Hope this clears thing a little.
Measured Expected
30.5 30.15
41.4 40.29
52.2 50.31
62.8 60.79
73.3 70.28
83 79.7
94 90.39
104.3 99.97
114.8 109.81
Thank you for your time.
You are interested in describing deviation one variable from the other. What you are looking for is function
g( x) = f( x) - x
which returns approximation, a prediction, what number to add to x to get y data based on real x input. You need the prediction of y based on observed x values first, the f(x). This is what you can get from doing a regression:
x = MeasuredExpected ( what you have estimated, and I assume
you will know this value)
y = MeasuredReal ( what have been actually observed instead of x)
f( x) = MeasuredReal( estimated) = alfa*x + beta + e
In the simplest case of just one variable you don't even have to include special tools for this. The coefficients of equation are equal to:
alfa = covariance( MeasuredExpected, MeasuredReal) / variance( MeasuredExpected)
beta = average( MeasuredReal) - alfa * average( MeasuredExpected)

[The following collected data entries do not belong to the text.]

-- ==== Sys2Proof/Safety.lean ====
section
/-! DEFINITION. What claims speak of: when an operation issues, what it then schedules, what it leaves alone, the memory invariant, and
what a run of steps is. -/

namespace Sys2Proof.Machine

/-- An operation with predicate `p` and verdict `v` issues: its predicate holds (R105), and either nothing it meets holds it back,
or its whole bundle was found to issue (R196). -/
def State.issues (s : State) (p : Pred) (v : Verdict) : Prop :=
  s.me.holds p = true ∧ (v = .issue ∨ s.me.sched.granted = true)

/-- The running context with one more result in flight: the operation of slot `z` that issues now writes `v` to `d` at its context
time + `lat` (R197). Nothing else of the machine differs. -/
def State.scheduled (s : State) (z : Slot) (lat : Nat) (d : Dest) (v : Line) : State :=
  s.setCtx s.cur { s.ctx s.cur with sched := { (s.ctx s.cur).sched with pend := (s.ctx s.cur).sched.pend ++
    [{ due := (s.ctx s.cur).sched.time + lat, ord := (s.ctx s.cur).sched.ord + z.num, slot := z, dest := d, val := v }] } }

/-- Executing `i` in `s` answers the next state in which a value that has the property `P` is on its way to `d`, and nothing else
differs. -/
def State.schedulesBy (s : State) (i : Instr) (z : Slot) (lat : Nat) (d : Dest) (P : Line → Prop) : Prop :=
  ∃ v : Line, exec i s = .next (s.scheduled z lat d v) ∧ P v

/-- A scalar result: the property is of the 64-bit value written. -/
def State.schedulesG (s : State) (i : Instr) (lat : Nat) (d : BitVec 6) (P : W64 → Prop) : Prop :=
  ∃ v : W64, exec i s = .next (s.scheduled .s lat (.g d) (v.zeroExtend 2048)) ∧ P v

/-- An address result. -/
def State.schedulesA (s : State) (i : Instr) (lat : Nat) (d : BitVec 5) (P : W80 → Prop) : Prop :=
  ∃ v : W80, exec i s = .next (s.scheduled .s lat (.a d) (v.zeroExtend 2048)) ∧ P v

/-- A flag result. -/
def State.schedulesF (s : State) (i : Instr) (lat : Nat) (f : BitVec 4) (P : Prop) : Prop :=
  ∃ b : Bool, exec i s = .next (s.scheduled .s lat (.f f) (if b then 1 else 0)) ∧ (b = true ↔ P)

/-- Every byte of memory reads in `t` as it reads in `s` (R179: physical addresses have 46 bits). -/
def State.sameBytes (s t : State) : Prop := ∀ a, a < 2 ^ 46 → t.readByte a = s.readByte a

/-- Every byte of memory outside [lo, lo + n) reads in `t` as it reads in `s`. -/
def State.sameBytesOutside (s t : State) (lo n : Nat) : Prop :=
  ∀ a, a < 2 ^ 46 → (a < lo ∨ lo + n ≤ a) → t.readByte a = s.readByte a

/-- The registers of a context that programs name, its planes and its trap and special registers are the same. -/
def Ctx.sameRegs (c d : Ctx) : Prop :=
  d.regs = c.regs ∧ d.planes = c.planes ∧ d.sys = c.sys ∧ d.seq = c.seq ∧ d.shadow = c.shadow ∧ d.mode = c.mode ∧ d.task = c.task

/-- Nothing but the schedule of the running context differs. -/
def State.onlySchedule (s t : State) : Prop :=
  t = s ∨ ∃ q : Sched, t = s.setCtx s.cur { s.ctx s.cur with sched := q }

/-- Memory is in its canonical form. -/
def State.memOk (s : State) : Prop := Memory.wf s.mem

/-- The truth of a condition between 64-bit values (R113, R229). -/
def condTruth (c : Cond) (x y : W64) : Prop :=
  match c with
  | .eq => x.toNat = y.toNat
  | .ne => x.toNat ≠ y.toNat
  | .lt => x.toInt < y.toInt
  | .le => x.toInt ≤ y.toInt
  | .gt => y.toInt < x.toInt
  | .ge => y.toInt ≤ x.toInt
  | .ltu => x.toNat < y.toNat
  | .leu => x.toNat ≤ y.toNat
  | .gtu => y.toNat < x.toNat
  | .geu => y.toNat ≤ x.toNat

/-- The 48-bit offset and the 32 upper bits of an address register (R177, R230). -/
def offOf (a : W80) : Nat := a.toNat % 2 ^ 48

/-- Executing `i` in `s` answers a next state, of which `P` holds. -/
def State.nextWith (s : State) (i : Instr) (P : State → Prop) : Prop := ∃ t, exec i s = .next t ∧ P t

/-- A line result of vector slot `w`: the property is of the line written. -/
def State.schedulesV (s : State) (i : Instr) (w : Bool) (lat : Nat) (d : LineRef) (P : Line → Prop) : Prop :=
  s.schedulesBy i (if w then .v1 else .v0) lat (.line d) P

/-- A line result of vector slot `w` that rounds by fmt: in mode RS (fmt.rm = 4) rsn advances by one (R81, R243). -/
def State.schedulesR (s : State) (i : Instr) (w : Bool) (lat : Nat) (d : LineRef) (P : Line → Prop) : Prop :=
  ∃ v : Line, P v ∧ exec i s = .next ((s.scheduled (if w then .v1 else .v0) lat (.line d) v).updMe (fun c => { c with regs :=
    { c.regs with rsn := if c.regs.fmt.toNat % 8 = 4 then c.regs.rsn + 1 else c.regs.rsn } }))

/-- The running context takes one more latch (R206): for the destination `d` of an operation of slot `z` with the arrival distance
`dist`, whose landing cycle is t + max(dist, 1) (R205). Its registers are as before. -/
def State.takesLatch (s t : State) (z : Slot) (dist : Nat) (d : Dest) : Prop :=
  t.cur = s.cur ∧ t.me.regs = s.me.regs ∧
  ∃ l : Latch, t.me.sched.latches = s.me.sched.latches ++ [l] ∧ l.slot = z ∧ l.dest = d ∧
    l.due = s.me.sched.time + max dist 1 ∧ l.dist = dist

/-- One more request of the running context is under way, made by `op`. -/
def State.requests (s t : State) (op : ReqOp) : Prop :=
  ∃ r : Req, t.me.mem.reqs = s.me.mem.reqs ++ [r] ∧ r.op = op

/-- One more result of the running context is on its way to `d`, due `lat` cycles from now. -/
def State.gains (s t : State) (lat : Nat) (d : Dest) (v : Line) : Prop :=
  ∃ p ∈ t.me.sched.pend, p.due = s.me.sched.time + lat ∧ p.dest = d ∧ p.val = v

/-- Row `r` of accumulator plane 0 or 1, column `r` of weight plane 2 (wa) or 3 (ws), as a number. -/
def Planes.row (x : Planes) (k r : Nat) : Nat :=
  if k < 2 then (x.accRow k r).toNat else (Sparse.get 0 (if k = 2 then x.wa else x.ws) r).toNat

/-- Fewer than 32 requests of an alias class of the running context are unacknowledged (R466). -/
def State.queueRoom (s : State) (cls : Nat) : Prop :=
  (s.me.mem.reqs.filter (fun r => !r.op.isQueue && !r.op.isTeam && !r.acked && r.cls % 4 == cls % 4)).length < 32

/-- Nothing holds back a memory access of class `cls` at `ea`: its queue and the walk queue of its home have room, no copy command reserves a
bank of the core, nor, at level 2, has one of the context reserved it for a time (R192, R340, R341, R466). -/
def State.roomy (s : State) (cls : Nat) (ea : W80) : Prop :=
  s.queueRoom cls ∧ (addrHome ea / 4 = s.pkg → (s.die (addrHome ea % 4)).walks.length < 1024) ∧ s.reservations (s.cur / 4) = [] ∧
  (s.me.level = 2 → s.me.mem.cmds = [])

/-- Nothing waits to reach a grid or an accumulator plane of core `k` (R181, R272): its contexts have no own store on its way, and no
request has a piece held. -/
def State.windowsQuiet (s : State) (k : Nat) : Prop :=
  (∀ n, n / 4 = k → (s.ctx n).sched.stores = []) ∧ ∀ n, ∀ r ∈ (s.ctx n).mem.reqs, ∀ p ∈ r.pieces, p.held = false

/-- No byte of [a, a + n) lies in an image store, which only Signet writes (R127). -/
def State.outsideStore (s : State) (a n : Nat) : Prop := ∀ k, k < n → s.inStore (a + k) = false

/-- An address of the self alias (R178, R183): home 0x7FFF, the middle field 0. -/
def isSelf (ea : W80) : Prop := ea.toNat / 2 ^ 48 = 0x7FFF * 2 ^ 17

/-- What RECONF finds at the descriptor address `e` of an engine of context `n` when it may begin (R474, R475, R480): descriptor, route tables and
member list in the plain working area, well formed and readable, this package a member, no reconfiguration going on, and requests of a
die not yet acknowledged, which the drain waits for. -/
def State.reconfReady (s : State) (n : Nat) (e : W80) : Prop :=
  let base := plainBase n
  let desc := s.readNat (base + offOf e) 128
  let ptr (k : Nat) : Nat := base + desc / 2 ^ (64 * k) % 2 ^ 48
  let own (k size : Nat) : Prop := desc / 2 ^ (64 * k) % 2 ^ 64 / 2 ^ 48 = 0x7FFF ∧ desc / 2 ^ (64 * k) % 2 ^ 48 + size ≤ 0x20000
  let size := 8 * (desc / 2 ^ 21 % 2 ^ 13 + 1)
  n < 4096 ∧ isSelf e ∧ offOf e % 128 = 0 ∧ offOf e + 128 ≤ 0x20000 ∧ s.fab.advancing = false ∧ s.fab.rcf = none ∧
  reconfOk desc s.fab.active.ver.toNat = true ∧ own 1 116736 ∧ own 2 size ∧ ptr 1 % 256 = 0 ∧ ptr 2 % 64 = 0 ∧ (s.die (n / 1024)).bad = [] ∧
  (∃ ms, membersOf desc (s.readMem (ptr 2) size) = some ms ∧ ms.any (fun m => m.1 == s.pkg) = true) ∧
  ∃ k, k < 4 ∧ s.online k = true ∧ ∃ q ∈ (s.die k).e2e.store, q.cls ≠ 2

/-- Packet number `i` of the package, `p`, has op `op` and is at its destination, an online die, under the active route version (R462, R465). -/
def State.arrives (s : State) (i : Nat) (p : Packet) (op : BitVec 8) : Prop :=
  ∃ t, s.fab.transit[i]? = some t ∧ t.pkt = p ∧ s.arrived t = true ∧ p.ver = s.fab.active.ver ∧ p.op = op ∧ p.cls ≠ 3 ∧ p.body.length ≤ 280 ∧
    s.online p.ddie.toNat = true

/-- Such a packet is the next of its stream that the die accepts (R468, R469). -/
def State.brings (s : State) (i : Nat) (p : Packet) (op : BitVec 8) : Prop :=
  s.arrives i p op ∧ (s.die p.ddie.toNat).e2e.held = [] ∧ p.seq.toNat = Sparse.get 0 (s.die p.ddie.toNat).e2e.low (streamKey p)

/-- The tree of pairwise additions over the terms `x 0` to `x (2^k − 1)` (R96): node `i` of level `k` adds nodes 2i and 2i + 1 of the
level below. -/
def pairTree (add : Nat → Nat → Nat) (x : Nat → Nat) (k i : Nat) : Nat :=
  match k with
  | 0 => x i
  | k + 1 => add (pairTree add x k (2 * i)) (pairTree add x k (2 * i + 1))

/-- No store to the own scratchpad and no access that may still reach it is on its way in the running context, so that an access there
acts in its turn (R319, R358). -/
def State.ownQuiet (s : State) : Prop :=
  s.me.sched.stores = [] ∧ ∀ r ∈ s.me.mem.reqs, r.ownWaits s.pkg (s.cur / 4) = false

end Sys2Proof.Machine

namespace Sys2Proof

open Machine

/-- The destinations of the results that an operation schedules: for those operations that only read registers and schedule results or
redirect issue. These are NOP and FMT; the integer, address, flag and staging operations and BR, BRC, CALL and LOOP; CSTAT, RTVER and
LKEV; and every operation of the vector slots that takes no rounding value. None for another operation. -/
def Instr.writes (i : Instr) : Option (List Dest) :=
  match i with
  | .nop .. | .br .. => some []
  | .fmt _ h _ => some [.fmtHalf h]
  | .add _ d _ _ | .sub _ d _ _ | .mul _ d _ _ | .mulh _ d _ _ _ | .div _ d _ _ _ | .rem _ d _ _ _ | .and _ d _ _ | .or _ d _ _
  | .xor _ d _ _ | .shl _ d _ _ | .shr _ d _ _ | .sar _ d _ _ | .rot _ d _ _ | .clz _ d _ | .popc _ d _ | .min _ d _ _ _
  | .max _ d _ _ _ | .sel _ d _ _ _ | .mov _ d _ => some [.g d]
  | .cmp _ f _ _ _ | .cmpImm _ f _ _ _ | .acmp _ f _ _ _ | .fset _ f _ | .fmov _ f _ _ => some [.f f]
  | .addImm _ d _ _ | .subImm _ d _ _ | .mulImm _ d _ _ | .andImm _ d _ _ | .orImm _ d _ _ | .xorImm _ d _ _ | .shlImm _ d _ _
  | .shrImm _ d _ _ | .sarImm _ d _ _ | .rotImm _ d _ _ | .minImm _ d _ _ _ | .maxImm _ d _ _ _ | .movImm _ d _ | .movh _ d _
  | .amovh _ d _ | .brc _ d _ | .call _ d _ | .rtver _ d | .lkev _ d _ => some [.g d]
  | .aadd _ d _ _ | .aaddi _ d _ _ | .aidx _ d _ _ _ | .ahome _ d _ _ => some [.a d]
  | .amov _ x d _ => some [if x = 0 ∨ x = 1 then .a (d.truncate 5) else .g d]
  | .loop _ n _ _ _ _ => some [.lc n]
  | .cstat _ _ k => some [.k k]
  | .kwr _ k _ | .kwrImm _ k _ => some [.k k]
  | .zwr _ z _ | .zwrImm _ z _ => some [.z z]
  | .vmin _ _ _ d _ _ | .vmax _ _ _ d _ _ | .vabs _ _ _ d _ | .vneg _ _ _ d _ | .vclamp _ _ _ d _ _ _ | .vmulh _ _ _ d _ _
  | .vand _ _ _ d _ _ | .vor _ _ _ d _ _ | .vxor _ _ _ d _ _ | .vnot _ _ _ d _ | .vshl _ _ _ d _ _ | .vshr _ _ _ d _ _
  | .vsar _ _ _ d _ _ | .vpopc _ _ _ d _ | .vclz _ _ _ d _ | .vcmp _ _ _ _ d _ _ | .vsel _ _ _ d _ _ _ | .vmov _ _ _ d _
  | .vbcast _ _ _ d _ _ | .vperm _ _ _ d _ _ | .viota _ _ _ d _ | .vrot _ _ _ d _ _ | .vq8 _ _ _ d _ _ | .vdq8 _ _ _ d _ _ _
  | .vrsq _ _ _ d _ | .vexp2 _ _ _ d _ | .vlog2 _ _ _ d _ | .vredsum _ _ _ d _ | .vredmax _ _ _ d _ | .vredmin _ _ _ d _ => some [.line d]
  | .vamax _ _ _ m _ => some [.mx m]
  | _ => none

/-- The predicate under which an operation is skipped as a whole (R105, R201). The operations of the M slot and of the transform unit
occupy their windows and beats whatever it is (R270, R286), and the SY slot has none. -/
def Instr.skipPred (i : Instr) : Option Pred :=
  match i with
  | .add p .. | .sub p .. | .mul p .. | .mulh p .. | .div p .. | .rem p .. | .and p .. | .or p .. | .xor p .. | .shl p .. | .shr p ..
  | .sar p .. | .rot p .. | .clz p .. | .popc p .. | .min p .. | .max p .. | .cmp p .. | .sel p .. | .mov p .. | .addImm p ..
  | .subImm p .. | .mulImm p .. | .andImm p .. | .orImm p .. | .xorImm p .. | .shlImm p .. | .shrImm p .. | .sarImm p ..
  | .rotImm p .. | .minImm p .. | .maxImm p .. | .cmpImm p .. | .movImm p .. | .movh p .. | .aadd p .. | .aaddi p .. | .aidx p ..
  | .acmp p .. | .amov p .. | .amovh p .. | .ahome p .. | .br p .. | .brc p .. | .call p .. | .ret p .. | .loop p .. | .fset p ..
  | .fmov p .. | .kwr p .. | .kwrImm p .. | .zwr p .. | .zwrImm p .. | .launch p .. | .launchm p .. | .tend p | .steal p ..
  | .prioSelf p .. | .prioTask p .. | .lpscfg p .. | .lpsnxt p .. | .stepmark p | .qlvl p .. | .qstat p .. | .bacqP p .. | .bacqC p ..
  | .brelP p .. | .brelC p .. | .brcfg p .. | .trap p .. | .eret p | .sysrd p .. | .syswr p .. | .halt p | .frz p .. | .frzThaw p ..
  | .drain p .. | .dscan p .. | .imgw p .. | .imgr p .. | .rtver p .. | .lkev p .. | .reconf p .. | .vadd p .. | .vsub p ..
  | .vmul p .. | .vfma p .. | .vfms p .. | .vmin p .. | .vmax p .. | .vabs p .. | .vneg p .. | .vclamp p .. | .vmulh p .. | .vrcp p ..
  | .vrsq p .. | .vexp2 p .. | .vlog2 p .. | .vsqrt p .. | .vcvt p .. | .vq8 p .. | .vdq8 p .. | .vand p .. | .vor p .. | .vxor p ..
  | .vnot p .. | .vshl p .. | .vshr p .. | .vsar p .. | .vpopc p .. | .vclz p .. | .vcmp p .. | .vsel p .. | .vmov p .. | .vbcast p ..
  | .vperm p .. | .viota p .. | .vrot p .. | .vredsum p .. | .vredmax p .. | .vredmin p .. | .vamax p .. | .ldw p .. | .ldd p ..
  | .ldl p .. | .ldls p .. | .ldg p .. | .tlnew p .. | .tlrd p .. | .tlqry p .. | .tlrep p .. | .amoAdd p .. | .amoMax p ..
  | .amoMin p .. | .amoAnd p .. | .amoOr p .. | .amoXch p .. | .amoCas p .. | .amoFadd p .. | .stw p .. | .std p .. | .stl p ..
  | .stlx p .. | .tlwr p .. | .tlfin p .. | .puth p .. | .cpy p .. | .cred p .. | .cmc p .. | .cgat p .. | .cstat p .. | .ccancel p ..
  | .apxb p .. | .apxe p .. | .ftcfg p .. | .ftcfgNew p .. | .ftinv p .. | .ftst p .. | .ftstep p .. | .ftsamp p ..
  | .pageWalkPreload p .. | .tlbPageInvalidate p .. | .tlbAllInvalidate p .. | .pageTableRootWrite p .. | .pwrLimWrite p ..
  | .handlerWordWrite p .. | .futureEmptyWordWrite p .. | .futemptyInline p .. | .trapWordWrite p .. | .timerWrite p ..
  | .tframeWrite p .. | .preemptRequest p .. | .contextResume p .. | .checkpointAreaWrite p .. | .linDmaxWrite p ..
  | .checkpointPeriodWrite p .. => some p
  | _ => none

end Sys2Proof
end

so for each expected measured x you can now state that the most probable value of real measured is:
f( x) = MeasuredReal( expected) = alfa*x + beta (under assumption that error
is normally distributed, iid)
So you have to add
g( x) = f( x) - x = ( alfa -1)*x + beta
to account for the difference that you have observed between your usual Expected and Measured.
Maybe you could use a data sample in order to do a regression analysis on the variation and use the regression function as an offset function.
http://en.wikipedia.org/wiki/Regression_analysis
You can create a calibration lookup table (LUT).
The error in the sensor reading is not linear over the entire range of the sensor, but you can divide the range up into a number of sub-ranges for which the error within the sub-range is nearly linear. Then you calibrate the sensor by taking a reading in each sub-range and calculating the offset error for each sub-range. Store the offset for each sub-range in an array to create a calibration lookup table.
Once the calibration table is known, you can correct a measurement by performing a table lookup for the proper offset. Use the actual measured value to determine the index into the array from which to get the proper offset.
The sub-ranges don't need to be same-sized although that should make it easy to calculate the proper table index for any measurement. (If the sub-ranges are not same-sized then you could use a multidimensional array (matrix) and store not only the offset but also the beginning or end point of each sub-range. Then you would scan through the begin-points to determine the proper table index for any measurement.)
You can make the correction more accurate by dividing into smaller sub-ranges and creating a larger calibration lookup table. Or you may be able to interpolate between two table entries to get a more accurate offset.